Richard Emery, a McNamee lawyer, said after the hearing that some members - he named Republicans Reps. Dan Burton of Indiana, Darrell Issa of California and Virginia Foxx of North Carolina - had seemed to be swayed by pre-hearing visits that Clemens had made to meet lawmakers and argue his case.
"God knows whose water they were carrying, but it's pretty clear the lobbying effort worked. Brian knows he told the truth here. He can stand tall," Emery said.
Elements of the day seemed surreal, as when Clemens emerged from the hearing and was handed a baseball to autograph by a fan waiting in the Rayburn House Office Building corridor. He signed it.
Foxx and other members wondered why Congress was devoting so much time to baseball. "This circus could only impress P.T. Barnum," said a statement by Rep. Patrick T. McHenry, a North Carolina Republican.
But Waxman said the committee held the hearing "to close the chapter on looking at baseball's past."
Waxman seemed skeptical of Clemens' repeated denials.
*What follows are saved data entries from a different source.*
-- ==== Sys2Proof/Machine/Regs.lean ====
section
/-! DEFINITION. Every software-visible register field of the spec's register tables, under its own name, with its
address, place, width and reset value, and the table of registers (with the access code of each field, R7) that a
register access is decoded by. The rows follow the register tables of the rules named in each docstring.
A register with an index is a function of it: `n` is the unit (engine, queue, lane, timer, CRC unit, readout channel)
or the register's own index, `k` the second index. -/

namespace Sys2Proof.Machine.Rg

open Sys2Proof.Machine
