/-- The cc of a phase: 0 the program start, 1 the deadline, 2 verdict assembly, 3 the sillage, 4 the verdict frames
(R21). In a verdict-only frame, which has no guard phases, a phase has no cc of its own, but that its verdict frames leave at
the staging point, as those of an evaluated frame do (R26, R28). [DESIGN CHOICE, unsafe: assumption 120] -/
def State.phaseCc (s : State) (k : Nat) : Nat :=
  if s.force Rg.FT_CTRL_EVAL_EN = 0 then (if k = 4 then s.stagingPoint else 0)
  else match k with
  | 0 => 96
  | 1 => s.budgetW
  | 2 => s.budgetW + 32
  | 3 => s.budgetW + 160
  | _ => s.budgetW + 224

/-- Performs a phase. Nothing is done for the frame before the first one (R508). -/
def State.phase (s : State) (k : Nat) : State :=
  let s := s.modFt (fun f => { f with phase := k + 1, cc := max f.cc (s.phaseCc k) })
  if s.ft.frames = 0 then s
  else
    match k with
    | 0 => s.phaseStart
    | 1 => s.phaseDeadline
    | 2 => s.assemble
    | 3 => s.sillage
    | _ => s.sendVerdicts

/-- The phases up to phase `k`, in order, that have not been performed in this frame.
[DESIGN CHOICE, unsafe: assumption 13] -/
def State.phasesTo (s : State) (k : Nat) : State :=
  (List.range (k + 1)).foldl (fun (s : State) i => if s.ft.phase ≤ i then s.phase i else s) s

/-- A phase of the present frame is due. [DESIGN CHOICE, unsafe: assumption 13] -/
def State.phaseDue (s : State) (k : Nat) : State := if s.locked then s.phasesTo k else s

/-- FRAME_PROGRAM_START: cc 96 (R120). -/
def execFrameProgramStart (s : State) : Host.Outcome State Fault Refusal := act s fun s => s.phaseDue 0

/-- DEADLINE_GUARD: cc W (R24). [DEDUCED, unsafe: assumption 22] -/
def execDeadlineGuard (s : State) : Host.Outcome State Fault Refusal := act s fun s => s.phaseDue 1

/-- VERDICT_ASSEMBLY: from cc W + 32 (R246, R247). -/
def execVerdictAssembly (s : State) : Host.Outcome State Fault Refusal := act s fun s => s.phaseDue 2

/-- SILLAGE_WRITE: from cc W + 160 (R253). -/
def execSillageWrite (s : State) : Host.Outcome State Fault Refusal := act s fun s => s.phaseDue 3

/-- VERDICT_FRAME_SEND: from cc W + 224 (R250). -/
def execVerdictFrameSend (s : State) : Host.Outcome State Fault Refusal := act s fun s => s.phaseDue 4

/-! ### cc 0 (R18, R26, R41, R61, R120) -/

/-- The collection buffer is sealed, the roles rotate, and the buffer that enters the spare role is opened (R18, R19,
R61). -/
def State.rotateBuffers (s : State) : State :=
  let s := if s.ft.sync then s.orHdr s.collBuf 0x18 (32 + 4) else s
  let s := s.set Rg.IR_STATUS_COLL_BUF ((s.collBuf + 1) % 4)
  s.openBuf s.spareBuf (s.frameNo + 1)

/-- Evaluation is on for the frame that was collected last (R28, R335, R441). -/
def State.evalOn (s : State) : Bool :=
  s.force Rg.FT_CTRL_EVAL_EN == 1 && s.get Rg.DD_STATUS_TIER != 3 && !s.lastResort && s.ft.frames != 0

/-- The frame start of the engine of a slot; while the heart note is in force the program of a slot that is not lean does not
begin (R120, R442). -/
def State.slotStart (s : State) (k n : Nat) : State :=
  let t := s.frameStart k n (s.frameAgo 1)
  if s.dd.lean ∧ ¬ s.leanSlot k then t else t.modFt (fun f => { f with starts := f.starts ++ [k] })

/-- The frame start of every ACTIVE engine that is not halted, in every frame but the first after a lock, evaluated or not; an
engine that a restore fills does not start (R120, R127, R483, R508). -/
def State.frameStarts (s : State) : State :=
  let ok (k n : Nat) : Bool := s.veState n == 2 && !(s.restores.any (fun r => r.slot == k)) &&
    !s.ft.back.contains k && !s.dd.back.contains k
  (List.range 64).foldl (fun (s : State) k =>
    match s.copies.find? (fun c => c.slot == k) with
    | some c => s.slotStart k c.source
    | none =>
      match s.veOf k with
      | none => s
      | some n => if ok k n ∧ ¬ (s.eng n).halted then s.slotStart k n else s) s

/-- A cc 0 passes at the halted engines (R483, R485). -/
def State.ticksPassed (s : State) : State :=
  ((List.range 68).filter (fun n => (s.eng n).halted)).foldl (fun s n => s.set (Rg.DBG_STATUS_TICK_PASSED n) 1) s

/-- What drydown does at cc 0 (R443 to R445). -/
def State.ddTick (s : State) : State :=
  let s := { s with dd := { s.dd with back := [] } }.ddLeaveDue
  let s := if s.dd.heartDue then s.heartApply else s
  let s := if s.get Rg.DD_STATUS_TIER = 3 then s.baseApply else s
  if s.dd.ready then s.ddBack else s

/-- The unlock at cc 0: the words of the frame then in emission still leave (R41). It is no frame boundary of the frames: the
roles of the buffers, FT_FRAME and the reservations stay as they are. [DESIGN CHOICE, unsafe: assumption 132] -/
def State.unlockTick (s : State) : State :=
  let keep := s.vu.fifo.length - (match s.vu.cur with | some f => f.words.length | none => 0)
  let s := { s with vu := { s.vu with fifo := s.vu.fifo.take keep, cur := none } }
  let hold := 2 * s.frameF + s.get Rg.FT_CFG_E - s.ft.cross
  (s.leaveLocked 0).modFt (fun f => { f with hold := hold })

/-- cc 0 of a frame (R18, R26, R93, R120, R247). -/
def State.boundary (s : State) : State :=
  let s := s.settleMigs
  let s := s.set2 Rg.FT_FRAME_LO Rg.FT_FRAME_HI ((s.frameNo + 1) % 2 ^ 64)
  let s := (s.applyDue.rotateBuffers).modFt (fun f =>
    { f with cc := 0, inFrame := 0, phase := 0, frames := f.frames + 1, sync := false, baseStop := false,
             anyRun := false, leanRun := false, starts := [], back := [] })
  let s := (({ s with resv := [] }.bankFrame.rotBoundary).frameTicks).polAdvance.ddFrame.ddTick
  let s := s.verdictItems.lnTick.ticksPassed
  let s := s.fendClear.ctFrame.serveMigs
  (s.modFt (fun f => { f with evalRun := s.evalOn })).frameStarts

/-- FRAME_TICK: the crossings and the phases of the frame that ends have all been performed when its cc 0 comes (R18).
[DESIGN CHOICE, unsafe: assumption 13] -/
def State.frameTick (s : State) : State :=
  let s := s.phasesTo 4
  let s := (List.range (s.frameF - s.ft.inFrame)).foldl (fun (s : State) _ => s.crossing) s
  let s := s.closeCrossing
  if ¬ s.locked then s
  else if s.ft.unlockReq then s.unlockTick
  else s.boundary

/-- 2,048 mc outside LOCKED stand for a frame of the policy and of drydown (R395, R444). -/
def State.idleFrame (s : State) : State := s.polAdvance.ddFrame.ddLeaveDue

/-- TIMER_TICK: one management cycle. The matches of R369 that were waiting fire, and the timers of source 0 advance
(R365 to R369). -/
def execTimerTick (s : State) : Host.Outcome State Fault Refusal :=
  act s fun s =>
    let fire := s.tmrFire
    let s := s.mcTick
    let s := if ¬ s.locked ∧ s.mc % 2048 = 0 then s.idleFrame else s
    let s := fire.foldl (fun s n => s.tmrEvents n true false) s
    { s with tmrFired := fire }.tmrTicks 0

@[inherit_doc State.frameTick]
def execFrameTick (s : State) : Host.Outcome State Fault Refusal :=
  act s fun s => if s.locked then s.frameTick else s

end Sys2Proof.Machine
end

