/-- Slot 0 (A) or 1 (B) as the flash holds it. -/
def State.flashSlot (s : State) (dir slot : Nat) : Image :=
  let a := s.flNat (dir + 8 + 4 * slot) 4
  s.flBytes a (min imageMax (min (max 0x1100 (s.flNat (a + 0x10) 4)) (s.flNat (dir + 0x10) 4)))

/-- The slots with well-formed headers, the newer image first, A before B of equal ones (R459).
[DEDUCED, unsafe: assumption 92] -/
def State.slotsByAge (s : State) (dir : Nat) : List Nat :=
  let room := s.flNat (dir + 0x10) 4
  let a := s.flashSlot dir 0
  let b := s.flashSlot dir 1
  match headerOk a room, headerOk b room with
  | true, true => if imgNat a 8 4 < imgNat b 8 4 then [1, 0] else [0, 1]
  | true, false => [0]
  | false, true => [1]
  | false, false => []

/-- The order in which the slots are tried: an unconfirmed image that has had its three boots gives way (R459). -/
def State.slotOrder (s : State) (dir choice : Nat) : List Nat :=
  let o := if choice = 1 then [0] else if choice = 2 then [1] else s.slotsByAge dir
  if o.head? = some (s.get Rg.BK_BOOT_SLOT) ∧ s.get Rg.BK_BOOT_CONFIRMED = 0 ∧ 3 ≤ s.get Rg.BK_BOOT_TRIES then o.reverse
  else o

/-- An accepted slot is recorded in the backup domain (R459). -/
def State.bkBoot (s : State) (slot : Nat) : State :=
  let again := s.get Rg.BK_BOOT_SLOT = slot ∧ s.get Rg.BK_BOOT_CONFIRMED = 0
  let tries := if again then min (s.get Rg.BK_BOOT_TRIES + 1) 3 else 1
  ((s.set Rg.BK_BOOT_TRIES tries).set Rg.BK_BOOT_SLOT slot).set Rg.BK_BOOT_CONFIRMED 0

/-! ### Steps 4 and 5: zero-fill and unpacking (R453, R457) -/

/-- Whether a store address lies in the staging range. -/
def inStage (a : Nat) : Bool := decide (stageLo ≤ a) && decide (a < stageHi)

/-- Whole words of the store take a value and good check bits. -/
def State.storeFill (s : State) (a : Nat) (bs : Image) : State :=
  { (s.stPuts a bs) with
    storeErr := s.storeErr.filter (fun e => !(decide (a ≤ e.1 * 8) && decide (e.1 * 8 < a + bs.length))) }

/-- Every word of every bank is zeroed but those of the staging range. -/
def State.zeroFill (s : State) : State :=
  { s with store := s.store.filter (fun e => inStage e.1), storeErr := s.storeErr.filter (fun e => inStage (e.1 * 8)) }

/-- The staging range is cleared. -/
def State.stageClear (s : State) : State :=
  { s with store := s.store.filter (fun e => !inStage e.1), storeErr := s.storeErr.filter (fun e => !inStage (e.1 * 8)) }

/-- The value that an entry of the basic profile writes: the B fields of the register from the entry, the E fields as they
stand (R457). [DEDUCED, unsafe: assumption 59] -/
def State.basicValue (s : State) (r : RegRef) (v : Nat) : Nat :=
  let cur := (r.row.flds r.n r.k).foldl (fun x p => if p.2 = .rw then x + s.get p.1 * 2 ^ p.1.lo else x) 0
  v - Nat.land v r.row.eMask + Nat.land cur r.row.eMask

/-- A register with no writable B field: a basic entry for it writes nothing (R12, R457). -/
def RegRef.noBasic (r : RegRef) : Bool := (r.row.flds r.n r.k).all (fun p => p.2 == .ro || r.row.eMask.testBit p.1.lo)

/-- An entry of a profile is written by the Triad; one that its register refuses changes nothing.
[DEDUCED, unsafe: assumption 93] -/
def State.profileWrite (s : State) (basic : Bool) (e : Nat × Nat) : State :=
  match basic, regAt e.1 with
  | true, some r =>
    if r.noBasic then s else (s.busPut 0 e.1 (leBytes 4 (s.basicValue r e.2))).2
  | _, _ => (s.busPut 0 e.1 (leBytes 4 e.2)).2

/-- Bytes from an address on, cut where the halves that they cover whole begin and end. -/
def halfParts (a : Nat) (bs : Image) : List (Nat × Image) :=
  let h := min bs.length ((8 - a % 8) % 8)
  let m := (bs.length - h) / 8 * 8
  [(a, bs.take h), (a + h, (bs.drop h).take m), (a + h + m, bs.drop (h + m))].filter (fun p => !p.2.isEmpty)

/-- Local memory takes bytes; those of a half covered in part are merged into it as any write is (R357, R453). -/
def State.lmFill (s : State) (a : Nat) (bs : Image) : State :=
  (halfParts a bs).foldl (fun s p => (s.lmWrite p.1 p.2).2) s

/-- The store takes a section; the bytes of a half covered in part are merged into it as any narrow write is (R87, R457). -/
def State.storeSection (s : State) (a : Nat) (bs : Image) : State :=
  (halfParts a bs).foldl (fun s p =>
    if p.1 % 8 = 0 ∧ p.2.length % 8 = 0 then s.storeFill p.1 p.2 else s.devWrite p.1 p.2 srcMatrix) s

/-- A section is copied to its destination. -/
def State.unpack (s : State) (i : Image) (c : Section) : State :=
  let bs := (i.drop c.offset).take c.size
  match c.type with
  | 1 => s.lmFill c.dest bs
  | 2 => s.storeSection c.dest bs
  | 5 =>
    let quads := if c.dest = 0xFFFFFFFF then List.range 32 else [c.dest]
    { s with laneScripts := quads.foldl (fun t q => Tab.put t q (bs.map BitVec.toNat)) s.laneScripts }
  | 6 => { s with bankProgs := bs.map BitVec.toNat }
  | _ => s

/-- The entries of every profile of a type are applied in order. [DEDUCED, unsafe: assumption 93] -/
def State.profiles (s : State) (i : Image) (type : Nat) : State :=
  ((imgSections i).filter (fun c => c.type == type)).foldl (fun s c =>
    (profileEntries i c).foldl (fun s e => s.profileWrite (type == 3) e) s) s

/-! ### Step 6: boot tests (R453) -/

/-- The spare that the ROM gives the slot of an engine that failed: a passing one of its quadrant, else the lowest passing
one. -/
def State.bootSpare (s : State) (bad : BitVec 68) (n : Nat) : Option Nat :=
  let free (k : Nat) : Bool := s.veState k == 1 && !bad.getLsbD k
  match (List.range 68).find? (fun k => k / 17 == n / 17 && free k) with
  | some k => some k
  | none => (List.range 68).find? free

/-- An engine that failed enters RETIRED, and its slot gets a spare or is left with none. -/
def State.bootRetire (s : State) (bad : BitVec 68) (n : Nat) : State :=
  let slot := s.slotOf n
  let s := s.setVeState n 4
  match slot with
  | none => s
  | some k =>
    match s.bootSpare bad n with
    | some m => s.serveSlot k m
    | none => s.set (Rg.EM_MAP_VALID k) 0

/-- The boot LBIST of every engine. -/
def State.bootLbist (s : State) (bad : BitVec 68) : State :=
  let s := (List.range 68).foldl (fun s n => s.set (Rg.BL_VE_RESULT n) (if bad.getLsbD n then 2 else 1)) s
  let fails := (List.range 68).filter (fun n => bad.getLsbD n)
  (fails.foldl (fun s n => s.bootRetire bad n) s).set Rg.BOOT_STATUS_LBIST_FAILS fails.length

/-- The boot loopback of every enabled lane. With several lanes at once the spec does not say what the lane and the bit
errors of the result are. [DEDUCED, unsafe: assumption 93] -/
def State.bootLoop (s : State) (bad : BitVec 128) : State :=
  let ls := (List.range 128).filter (fun l => s.flag (Rg.LN_CTRL_ENABLE l))
  if ls = [] then s
  else
    let s := if ls.any (fun l => bad.getLsbD l) then (s.set Rg.BL_STATUS_LOOP 3).raise Rg.BL_INT_STATUS_FAIL
      else (s.set Rg.BL_STATUS_LOOP 2).raise Rg.BL_INT_STATUS_DONE
    let (l, s) := s.fresh 128
    let (e, s) := s.fresh (2 ^ 32)
    (s.set Rg.BL_LOOP_LANE l).set Rg.BL_LOOP_ERR e

/-! ### Step 8: the jump to ENTRY (R297, R453) -/

/-- The scalar registers that the ROM leaves: any value. [DESIGN CHOICE, safe: assumption 94] -/
def State.freeRegs (s : State) (n : Nat) : Nat → State
  | 0 => s
  | k + 1 => let (v, s) := s.fresh (2 ^ 32); (s.setS n (k + 1) (BitVec.ofNat 32 v)).freeRegs n k

/-- The ROM's use of the reset capabilities: c3 to c6 go to four tagged slots of local memory, and c6 becomes a stack
derived from c0; where they are, the spec does not say (R297). [DESIGN CHOICE, safe: assumption 94] -/
def State.romCaps (s : State) : State :=
  let (k, s) := s.fresh (131072 - 4)
  let s := (List.range 4).foldl (fun s j => s.storeCap (16 * (k + j)) ((s.eng triadNo).cap (3 + j))) s
  let (b, s) := s.fresh 0x200000
  let (n, s) := s.fresh (0x200000 - b)
  s.modEng triadNo (fun e => e.setC 6 (Cap.make (0x100000000 + b) n 3 0 false 0))

/-- The last boot step: the time, the lock where it is asked for, and the jump.
[DEDUCED, unsafe: assumption 7; DESIGN CHOICE, safe: assumption 94] -/
def State.romJump (s : State) (entry : Nat) (autoLock : Bool) (b : BootIn) : State :=
  let s := s.set Rg.BOOT_TIME_US b.timeUs.toNat
  let s := if autoLock then s.ftReq true false else s
  let s := (s.romCaps).freeRegs triadNo 31
  let s := s.modEng triadNo (fun e => { e with pc := BitVec.ofNat 32 entry, run := true, level := 0 })
  { s with rom := .none, romGo := none, booted := true }

/-- From step 4 on with an accepted image (R453). SOURCE: 0 slot A, 1 slot B, 2 the host, 3 JTAG.
[DEDUCED, unsafe: assumption 7] -/
def State.romInstall (s : State) (i : Image) (source : Nat) (b : BootIn) : State :=
  let choice := s.get Rg.STRAP_CHOICE
  let s := (s.set Rg.BOOT_STATUS_SOURCE source).set Rg.BOOT_STATUS_RESULT 0
  let s := s.set Rg.BOOT_IMG_SEQ (imgNat i 8 4)
  let s := (imgSections i).foldl (fun s c => s.unpack i c) s.zeroFill
  let s := (s.profiles i 3).profiles i 4
  let s := (s.set Rg.FT_BUDGET_PROVED_W (imgNat i 0x18 2)).stageClear
  let flags := imgNat i 0xE 1
  let s := if choice ≠ 3 ∧ flags.testBit 1 then s.bootLbist b.lbist else s
  let s := if choice ≠ 3 ∧ flags.testBit 2 then s.bootLoop b.loop else s
  let s := ((List.range 128).filter (fun l => s.flag (Rg.LN_CTRL_ENABLE l) && s.lnState l == 0)).foldl
    (fun s l => s.lnFull l 1) s
  let s := if choice = 5 then (s.set Rg.FT_CTRL_EVAL_EN 0).stage Rg.FT_CTRL_EVAL_EN 0 else s
  let auto := flags.testBit 0 && choice != 5
  let entry := imgNat i 0x14 4
  if choice = 6 then { s with rom := .go entry auto, romGo := none } else s.romJump entry auto b

/-! ### Waiting for an image (R460, R474) -/

/-- The ROM opens host window 2 over the staging range and shows READY. -/
def State.romWait (s : State) : State :=
  let s := ((s.set (Rg.MX_WIN_BASE_LO 1 2) (stageLo / 4096)).set (Rg.MX_WIN_BASE_HI 1 2) 0).set (Rg.MX_WIN_VALID 1 2) 1
  let s := (s.set (Rg.MX_WIN_LIMIT_LO 1 2) (stageHi / 4096 - 1)).set (Rg.MX_WIN_LIMIT_HI 1 2) 0
  let s := (s.set (Rg.MX_WIN_R 1 2) 1).set (Rg.MX_WIN_W 1 2) 1
  { s.set Rg.HB_LOAD_READY 1 with rom := .load, romGo := none }

/-- No slot is accepted, or discovery failed: FAULT_N is driven low, and the ROM waits (R460).
[DEDUCED, unsafe: assumption 91] -/
def State.bootFail (s : State) (result : Nat) : State :=
  { s.set Rg.BOOT_STATUS_RESULT result with faultLow := true }.romWait

/-- The slots of an order are tried; each is streamed to the staging range before it is checked (R453, R459).
[DEDUCED, unsafe: assumption 92] -/
def State.trySlots (s : State) (dir : Nat) (b : BootIn) (last : Nat) : List Nat → State
  | [] => s.bootFail last
  | k :: r =>
    if (k = 0 ∧ b.errA) ∨ (k = 1 ∧ b.errB) then s.trySlots dir b 8 r
    else
      let i := s.flashSlot dir k
      let s := s.storeFill stageLo i
      match s.imageResult i (s.flNat (dir + 0x10) 4) with
      | 0 =>
        let s := s.setBit Rg.BOOT_STATUS_FALLBACK ((s.slotsByAge dir).head? != some k)
        (s.bkBoot k).romInstall i k b
      | e => s.trySlots dir b e r

/-- Steps 2 and 3 with a flash (R453 to R459). -/
def State.romFlash (s : State) (choice : Nat) (b : BootIn) : State :=
  match b.sfdp with
  | none => s.bootFail 1
  | some info =>
    if ¬ info.usable then s.bootFail 1
    else
    let s := { (s.set Rg.PAD_CTRL_FL_SLEW 3).set Rg.PAD_CTRL_FL_DRIVE 1 with flashInfo := info }
    match s.flashDir with
    | none => s.bootFail 2
    | some dir => s.trySlots dir b 3 (s.slotOrder dir choice)

/-- A release without a reset before it is that of the power-up: its cause is the power-on detector (R465).
[DEDUCED, unsafe: assumption 90] -/
def State.powerUp (s : State) : State :=
  if [Rg.RST_CAUSE_PIN, Rg.RST_CAUSE_FINAL, Rg.RST_CAUSE_SUPPLY].all (fun f => s.get f == 0) then s.set Rg.RST_CAUSE_POR 1 else s

/-- RESET_RELEASE: reset is released, and the boot ROM runs. A RETIRED device loads no image (R453, R462).
[DESIGN CHOICE, safe: assumption 4; DEDUCED, unsafe: assumptions 7, 7] -/
def State.release (s : State) (b : BootIn) : State :=
  let choice := if 8 ≤ b.code.toNat / 4 then 15 else b.code.toNat / 4
  let s : State := { s.powerUp with held := false, boot := some b, lcForce := s.get Rg.LC_STATE_STATE }
  let s := (s.set Rg.STRAP_CODE b.code.toNat).set Rg.STRAP_CHOICE (b.code.toNat / 4)
  let s := s.setBit Rg.STRAP_RSVD (decide (8 ≤ b.code.toNat / 4) && b.code.toNat / 4 != 15)
  if s.lcForce = 3 then { s with faultLow := true }
  else if choice = 0 ∨ choice = 7 then s.romWait
  else s.romFlash choice b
He said Clemens had made conflicting statements about why he didn't cooperate with investigators for former Sen. George J. Mitchell, who released a report in December on steroids in baseball.
The committee also provided a doctor's statement that a soreness Clemens had once complained of on his buttocks could have been caused by steroids injections.
Said Waxman: "Someone isn't telling the truth. If Mr. McNamee is lying, then he has acted inexcusably and made Mr. Clemens an innocent victim. If Mr. Clemens isn't telling the truth, then he has acted shamefully and unconscionably smeared Mr. McNamee.
"I don't think there's anything in between."